# Lameness



## JE-UK (Mar 10, 2010)

For some time now, I keep thinking I am seeing Vasco take an off step, then he straightens out and I convince myself I'm imagining it. This is not far-fetched; I have decades of fragile Thoroughbred ownership and therefore an unhealthy and obsessive attention to legs & lameness.

Saturday, we went for a two-hour walk, with lots of The Pine Cone Game (see below), and he got up from his post-walk nap definitely limping on the right fore. Only for about three steps, then he sort of walked out of it, and he had been napping on the hard floor, but still, it was definite.

I have poked and prodded and flexed, and I can't get any reaction out of him on that leg or the paw. As soon as I can catch it on video, I'm going to book him into the vet, but if I take him with no evidence, they will look at me like I'm a nutter. I'm already the nutso woman who takes her dog to the vet for every pimple.

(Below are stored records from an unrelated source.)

-- ==== Sys2Proof/Certificates/Slice0/Obligations.lean ====
section
/-! DEFINITION. The statements about the model. Where a statement says that a command answers
`.next (s.onward c)`, the chip becomes `c` and then everything that can go on does (`Chip.pump`), which `CalmedSettles`
says is nothing on a chip where nothing waits. -/

open Sys2Proof Sys2Proof.Machine

/-- The step law: with a command at the front of the queue, a step is `exec` of it on the queue's rest. -/
def Obligations.StepRunsTheFrontCommand : Prop :=
  ∀ (s : State) (i : Instr) (rest : List Instr), s.pending = i :: rest → step s = exec i { s with pending := rest }

/-- On an empty queue the block idles (the model's choice, log entry 5). -/
def Obligations.EmptyQueueIdles : Prop := ∀ s : State, s.pending = [] → step s = .next s

/-- Every step keeps the staging memory in its canonical form, takes exactly the front command off the queue, and never refuses. -/
def Obligations.StepKeepsStagingCanonical : Prop :=
  ∀ s : State, s.sound = true →
    (∀ t, step s = .next t → t.sound = true ∧ t.pending = s.pending.tail) ∧ (∀ r, step s ≠ .refused r)

/-- Only REGISTER_WRITE can stop the block, and only for an address outside the function's BARs (R234). -/
def Obligations.OnlyBadAddressesStop : Prop :=
  ∀ (i : Instr) (s : State) (r : Fault), exec i s = .fault r →
    (∃ n bar off val size, i = .registerWrite (.fn n) bar off val size ∧ s.chip.barSize n.val bar.toNat ≤ off.toNat)
    ∨ (∃ bar off val size, i = .registerWrite .smbus bar off val size ∧ (bar ≠ 0 ∨ 2 ^ 16 ≤ off.toNat))

/-- On a calmed chip, what ends every command changes nothing: `onward` is the named change and no other. -/
def Obligations.CalmedSettles : Prop :=
  ∀ (s : State) (c : Chip), c.calmed = true → s.onward c = { s with chip := c }

/-- RESET# and what acts like it (R22, R26, R245, R395, R435): RESET_ASSERT outside power-on reset, RESET_RELEASE that ends the reset,
PWRGD_IN_LOW while it is watched, and CHIP_RESET by the manager with its key. Power-on reset (R22, R434): POWER_ON, and PWRGD_IN_RISE that
ends it, clear the Sideline too and latch the straps; VDD_SL_FALL begins it. OTP and the fuses stay, and the repairs and retirements in
OTP are what remains of those. -/
def Obligations.ResetsClearAndKeep : Prop :=
  (∀ s : State,
    (s.chip.hold.por = false →
      ∃ t, exec .resetAssert s = .next t ∧ t.chip.hold.resetN = false ∧ t.chip.straps = s.chip.straps
        ∧ t.chip.coreCleared ∧ t.chip.portsCleared ∧ s.chip.sidelineKept t.chip ∧ t.stage = [] ∧ t.pending = s.pending)
    ∧ (∀ p, s.chip.hold.resetN = false → s.chip.hold.por = false → s.chip.hold.pwrgdHold = false → s.chip.hold.trip = false →
      ∃ t, exec (.resetRelease p) s = .next t ∧ t.chip.hold.resetN = true ∧ t.chip.straps = latch p
        ∧ t.chip.boot.mode = .starting ∧ t.chip.coreCleared ∧ t.chip.portsCleared
            ∧ s.chip.sidelineKept t.chip ∧ t.stage = [] ∧ t.pending = s.pending)
    ∧ (s.chip.hold.wakeOut = true → s.chip.hold.pwrgdSeen = true → s.chip.hold.por = false → s.chip.hold.trip = false →
      ∃ t, exec .pwrgdInLow s = .next t ∧ t.chip.hold.pwrgdHold = true ∧ t.chip.straps = s.chip.straps
        ∧ t.chip.coreCleared ∧ t.chip.portsCleared ∧ s.chip.sidelineKept t.chip ∧ t.stage = [] ∧ t.pending = s.pending)
    ∧ (∀ w, s.chip.isMgr w = true → s.chip.calmed = true → s.chip.mgr.busy = false → s.chip.mgr.arg0 = Config.escKey →
      s.chip.mgr.arg1 = 0 → s.chip.mgr.arg2 = 0 → s.chip.mgr.arg3 = 0 →
      ∃ t, exec (.chipReset w) s = .next t ∧ t.chip.hold = s.chip.hold ∧ t.chip.straps = s.chip.straps
        ∧ t.chip.coreCleared ∧ t.chip.portsCleared ∧ s.chip.sidelineKept t.chip ∧ t.stage = [] ∧ t.pending = s.pending))
  ∧ (∀ s : State,
    let otp : Rel := { repairs := s.chip.rel.otpRows, retired := s.chip.rel.otpFielders, otpLeft := s.chip.rel.otpLeft
                       otpRows := s.chip.rel.otpRows, otpFielders := s.chip.rel.otpFielders }
    (∀ p, ∃ t, exec (.powerOn p) s = .next t ∧ t.chip.straps = latch p ∧ t.chip.hold = { resetN := false } ∧ t.chip.coreCleared
        ∧ t.chip.portsCleared ∧ t.chip.rel = otp ∧ t.chip.pwr = { gpio := s.chip.pwr.gpio } ∧ t.chip.fuse = s.chip.fuse
        ∧ t.chip.otpKey = s.chip.otpKey ∧ t.stage = [] ∧ t.pending = s.pending)
    ∧ (∃ t, exec .vddSlFall s = .next t ∧ t.chip.hold.por = true ∧ t.chip.hold.vddSl = false ∧ t.chip.coreCleared
        ∧ t.chip.portsCleared ∧ t.chip.rel = otp ∧ t.chip.pwr = { gpio := s.chip.pwr.gpio } ∧ t.chip.fuse = s.chip.fuse
        ∧ t.chip.otpKey = s.chip.otpKey ∧ t.stage = [] ∧ t.pending = s.pending)
    ∧ (∀ p, s.chip.hold.por = true → s.chip.hold.vddSl = true →
      ∃ t, exec (.pwrgdInRise p) s = .next t ∧ t.chip.straps = latch p ∧ t.chip.hold = { resetN := s.chip.hold.resetN }
        ∧ t.chip.coreCleared ∧ t.chip.portsCleared ∧ t.chip.rel = otp ∧ t.chip.pwr = { gpio := s.chip.pwr.gpio }
        ∧ t.chip.fuse = s.chip.fuse ∧ t.chip.otpKey = s.chip.otpKey ∧ t.stage = [] ∧ t.pending = s.pending))

/-- The steps of the bring-up (R26): each follows the one before it and sets what its row says; step 5 makes the chip READY and WAITING; a
Fielder that passes its self-test waits in WFI (R317). -/
def Obligations.BringUpSteps : Prop :=
  ∀ s : State, s.chip.up = true → s.chip.pwr.st = .run →
    (s.chip.boot.crystal = false →
      exec .crystalStable s = .next (s.onward { s.chip with
        boot := { s.chip.boot with crystal := true }
        ports := Tbl.mapv {} s.chip.ports (fun _ p => { p with deglitch := p.pocLow }) }))
    ∧ (s.chip.boot.crystal = true →
      exec .pllLock s = .next (s.onward { s.chip with boot := { s.chip.boot with pll := true } }))
    ∧ (s.chip.boot.pll = true →
      exec .sramRdy s = .next (s.onward { s.chip with boot := { s.chip.boot with sram := true } }))
    ∧ (s.chip.boot.sram = true → s.chip.boot.ready = false → s.chip.rel.retired = [] →
      exec .logicRdy s = .next (s.onward { s.chip with boot := { s.chip.boot with ready := true, mode := .waiting } }))
    ∧ (∀ f : Fin 12, s.chip.boot.ready = true → (s.chip.fielder f.val).st = .boot →
      exec (.bootSelfTestDone f true) s
        = .next (s.onward (s.chip.updFielder f.val (fun x => { x with st := .waiting, wfi := true }))))
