/-! ### emit -/

@[simp] theorem Chip.emit_straps (o : Out) : (c.emit o).straps = c.straps := rfl
@[simp] theorem Chip.emit_hold (o : Out) : (c.emit o).hold = c.hold := rfl
@[simp] theorem Chip.emit_boot (o : Out) : (c.emit o).boot = c.boot := rfl
@[simp] theorem Chip.emit_link0 (o : Out) : (c.emit o).link0 = c.link0 := rfl
@[simp] theorem Chip.emit_link1 (o : Out) : (c.emit o).link1 = c.link1 := rfl
@[simp] theorem Chip.emit_fuse (o : Out) : (c.emit o).fuse = c.fuse := rfl
@[simp] theorem Chip.emit_jtag (o : Out) : (c.emit o).jtag = c.jtag := rfl
@[simp] theorem Chip.emit_otpKey (o : Out) : (c.emit o).otpKey = c.otpKey := rfl
@[simp] theorem Chip.emit_fw (o : Out) : (c.emit o).fw = c.fw := rfl
@[simp] theorem Chip.emit_mgr (o : Out) : (c.emit o).mgr = c.mgr := rfl
@[simp] theorem Chip.emit_smb (o : Out) : (c.emit o).smb = c.smb := rfl
@[simp] theorem Chip.emit_cap (o : Out) : (c.emit o).cap = c.cap := rfl
@[simp] theorem Chip.emit_mf (o : Out) : (c.emit o).mf = c.mf := rfl
@[simp] theorem Chip.emit_us (o : Out) : (c.emit o).us = c.us := rfl
@[simp] theorem Chip.emit_usNow (o : Out) : (c.emit o).usNow = c.usNow := rfl
@[simp] theorem Chip.emit_insts (o : Out) : (c.emit o).insts = c.insts := rfl
@[simp] theorem Chip.emit_slots (o : Out) : (c.emit o).slots = c.slots := rfl
@[simp] theorem Chip.emit_eps (o : Out) : (c.emit o).eps = c.eps := rfl
@[simp] theorem Chip.emit_peps (o : Out) : (c.emit o).peps = c.peps := rfl
@[simp] theorem Chip.emit_pepOrder (o : Out) : (c.emit o).pepOrder = c.pepOrder := rfl
@[simp] theorem Chip.emit_tts (o : Out) : (c.emit o).tts = c.tts := rfl
@[simp] theorem Chip.emit_buses (o : Out) : (c.emit o).buses = c.buses := rfl
@[simp] theorem Chip.emit_queues (o : Out) : (c.emit o).queues = c.queues := rfl
@[simp] theorem Chip.emit_rally (o : Out) : (c.emit o).rally = c.rally := rfl
@[simp] theorem Chip.emit_ports (o : Out) : (c.emit o).ports = c.ports := rfl
@[simp] theorem Chip.emit_ssps (o : Out) : (c.emit o).ssps = c.ssps := rfl
@[simp] theorem Chip.emit_pass (o : Out) : (c.emit o).pass = c.pass := rfl
@[simp] theorem Chip.emit_shares (o : Out) : (c.emit o).shares = c.shares := rfl
@[simp] theorem Chip.emit_jobs (o : Out) : (c.emit o).jobs = c.jobs := rfl
@[simp] theorem Chip.emit_shareWait (o : Out) : (c.emit o).shareWait = c.shareWait := rfl
@[simp] theorem Chip.emit_internals (o : Out) : (c.emit o).internals = c.internals := rfl
@[simp] theorem Chip.emit_fielders (o : Out) : (c.emit o).fielders = c.fielders := rfl
@[simp] theorem Chip.emit_srcs (o : Out) : (c.emit o).srcs = c.srcs := rfl
@[simp] theorem Chip.emit_grps (o : Out) : (c.emit o).grps = c.grps := rfl
@[simp] theorem Chip.emit_locks (o : Out) : (c.emit o).locks = c.locks := rfl
@[simp] theorem Chip.emit_ram (o : Out) : (c.emit o).ram = c.ram := rfl
@[simp] theorem Chip.emit_pwr (o : Out) : (c.emit o).pwr = c.pwr := rfl
@[simp] theorem Chip.emit_rel (o : Out) : (c.emit o).rel = c.rel := rfl
@[simp] theorem Chip.emit_spin (o : Out) : (c.emit o).spin = c.spin := rfl
@[simp] theorem Chip.emit_fab (o : Out) : (c.emit o).fab = c.fab := rfl
@[simp] theorem Chip.emit_waits (o : Out) : (c.emit o).waits = c.waits := rfl
@[simp] theorem Chip.emit_ids (o : Out) : (c.emit o).ids = c.ids := rfl
@[simp] theorem Chip.emit_free (o : Out) : (c.emit o).free = c.free := rfl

FYI, The Pine Cone Game involves me gathering up pocketfuls of pine cones, then, as we walk along the mile-long high ridge that is one of our usual walks, I chuck one down the hill and he yells "Paratroops over the side!!" and dives down the hill in a mad scramble to retrieve it, sometime skiing wildly through the dead leaf litter. It is a REALLY fun game. 

We had no Pine Cone Game yesterday (sad for both of us), and no limping, although I keep thinking I am seeing some unevenness, so I'm thinking maybe he's pulled or strained something diving down the hill? Braking on his front legs? 

Ideas? Anyone had anything similar?


----------



## Chagall's mom (Jan 9, 2010)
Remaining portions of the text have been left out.